The district court went on to find that FV–I had failed to sustain its burden of establishing standing to pursue the foreclosure action when it stated:

“FV–I failed to introduce any credible or reliable trial evidence proving that it had actual possession of the Promissory Note when the action was filed.... At trial, FV–I attempted to introduce alleged endorsement stamps on an alleged version of the Kallevig note, which the Court found inadmissible. Mr. Chatfield's testimony lacked clarity and certainty; FV–I lacked credibility. Neither is reliable. FV–I failed to prove that it had possession of the ... Note when it filed this case—it has only shown that it had possession of the ... Note at the time of trial.”

The district court found that FV–I's lack of standing at the time of filing could not be cured with possession of the note at the time of trial and went on to find:

“The BOP liens are superior to that claimed by FV–I. FV–I's Petition against BOP is denied and BOP is granted judgment with respect to its Counterclaim against FV–I. On October 8, 2013, default judgment was granted [to] BOP with respect to its Crossclaim in this action against individual defendants.
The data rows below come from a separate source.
-- ==== Sys2Proof/Tests/Slice0.lean ====
section
/-! SUPPORT. The author's own tests: witnesses of the statements' hypotheses, worked examples of the spec, and ill-formed commands. -/
namespace Sys2Proof.Machine

set_option Elab.async false

/-- Reset with other start-up and safety fields. -/
def wSafe (f : Safety → Safety) : State := { State.reset with safe := f State.reset.safe }

/-- A running device: step 9 done, the clocks run, the default pattern is active. -/
def wRun : State := wSafe fun f => { f with
  resetN := true, clocks := true, bootDone := [1, 2, 3, 4, 5, 6, 7, 8, 9], cobblerReady := true, patternActive := true,
  outputsStarted := true }

theorem witness_StepRunsFront : ({ State.reset with pending := [.pllLocked] } : State).pending = .pllLocked :: [] := rfl

theorem witness_EmptyQueueTicks :
    let s : State := wSafe fun f => { f with clocks := true, guarantee := 16 }
    s.pending = [] ∧ s.safe.clocks = true ∧ s.safe.refclkLost = false ∧ s.safe.tclkLost = false ∧ s.safe.admitted = [] ∧
      guaranteeNow s = s.safe.guarantee.toNat := by decide +kernel

theorem witness_EventRecord :
    let s : State := { State.reset with host := { State.reset.host with
      rate := 5, rings := [(1, { ringReset 1 with enable := true, stopped := false })] } }
    s.safe.refclkLost = false ∧ eventQueue s 0x0E02 false = 0 ∧ (ring s (evKey 0)).enable = true ∧
      (ring s (evKey 0)).stopped = false ∧ s.host.rate ≠ 0 ∧ ringFill (ring s (evKey 0)) < ringSize (ring s (evKey 0)) ∧
      (ring s (evKey 0)).shadowEn = false ∧ bit (tget msixReset s.host.msix (ring s (evKey 0)).vector.toNat).ctrl 0 = true := by
  decide +kernel

theorem witness_EventDiscard : State.reset.safe.refclkLost = false ∧
    ¬ ((ring State.reset (evKey (eventQueue State.reset 0x0E02 false))).enable = true) := by decide +kernel

/-! ### Requests, patterns and long operations -/

/-- A running device whose mailbox holds a request. -/
def wMail (ty sub : Nat) (staged : Bool) (body : Bytes) (s : State) : State :=
  { s with ctl := { s.ctl with mbx := { s.ctl.mbx with
    busy := true,
    request := writeBytes [] 0
      (leBytes 1 ty ++ leBytes 16 (body.length * 2 ^ 16 + sub * 2 ^ 8 + 2 + b2n staged) ++ body) } } }

/-- A running device with another control part. -/
def wCtl (f : Control → Control) : State := { wRun with ctl := f wRun.ctl }

/-- A long operation. -/
def wOp (kind state : Nat) : LongOp := {
  kind := kind, state := state, done := 0, total := 0, result := 0, started := 0, requester := 0, ran := true,
  suspendAsked := false, order := 0, finished := 0, params := [], generation := 0, written := 0 }

/-- A commit of two pipelines' tables. -/
def wCommit (f : Commit → Commit) : Commit := f {
  revert := false, boot := false, op := none, asker := { who := 0, msg := [] }, begun := false, announced := false,
  fns := [.switchCore, .port 3], advance := true, oldSlot := emptySlot, newSlot := emptySlot, newTables := emptyBank,
  liveDone := false, t0 := 0, longest := 0, accepted := 0 }

theorem witness_read : MailboxRequest (wMail 0x10 0 false (leBytes 8 0) wRun) 0x10 0 false (leBytes 8 0) ∧
    ((objRow (oa 0x2005 0 0)).map fun r => decide (r.access ≠ 3)) = some true ∧
    8 + (padMul 8 (objValue (oa 0x2005 0 0) (wMail 0x10 0 false (leBytes 8 (oa 0x2005 0 0)) wRun))).length ≤ 4079 ∧
    MailboxRequest (wMail 0x10 0 false (leBytes 8 (oa 0x2005 0 0)) wRun) 0x10 0 false (leBytes 8 (oa 0x2005 0 0)) ∧
    objRow 0 = none := by decide +kernel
Furthermore, the Court adopts the argument of BOP that FV–I lacks standing to file this action based upon its failure to establish title and ownership in the Note on the date this action was filed. FV–I's failure to establish enforcement rights in the Promissory Note as of the date of filing lead to the inevitable conclusion by the Court that FV–I has no standing to pursue its claim.”
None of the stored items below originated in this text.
-- ==== Sys2Proof/Word.lean ====
section
/-!
DEFINITION. The word and byte types of WYH-CORE (spec/00_scope.md R7, R11: every datapath value is an unsigned 64-bit
integer; spec/20_memory.md R50: a key location holds 8 bits).
-/

namespace Sys2Proof

/-- A datapath value: `XLEN` = 64 bits (R7). -/
abbrev Word := BitVec 64

/-- One byte of the key space (R50). -/
abbrev Byte := BitVec 8

end Sys2Proof
end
On appeal, FV–I argues the district court erred in determining:

• FV–I's note and mortgage were split;

• The district court erred in concluding that FV–I lacked enforcement rights in the note;

• The district court erred in stating that a lack of standing cannot be cured;

• The district court abused its discretion in excluding evidence and failing to consider credible evidence;

• The district court erred in holding that BOP's liens are superior to FV–I's lien; and

• The district court erred in failing to consider equitable estoppel.

Analysis

While FV–I has multiple arguments on appeal, what this appeal boils down to is whether the district court erred in finding FV–I lacked standing because it failed at the trial to establish with credible and reliable evidence the note had been assigned to FV–I and/or that FV–I had possession of the note prior to filing the petition for foreclosure.

Standing

When reviewing a mixed question of fact and law, an appellate court applies a bifurcated review standard. The court's factual findings are generally reviewed under the substantial competent evidence standard. Its conclusions of law based on those facts are subject to unlimited review. See Gannon v. State, 298 Kan. 1107, 1175–76, 319 P.3d 1196 (2014). Substantial competent evidence is such legal and relevant evidence as a reasonable person might accept as being sufficient to support a conclusion. 298 Kan. at 1175, 319 P.3d 1196.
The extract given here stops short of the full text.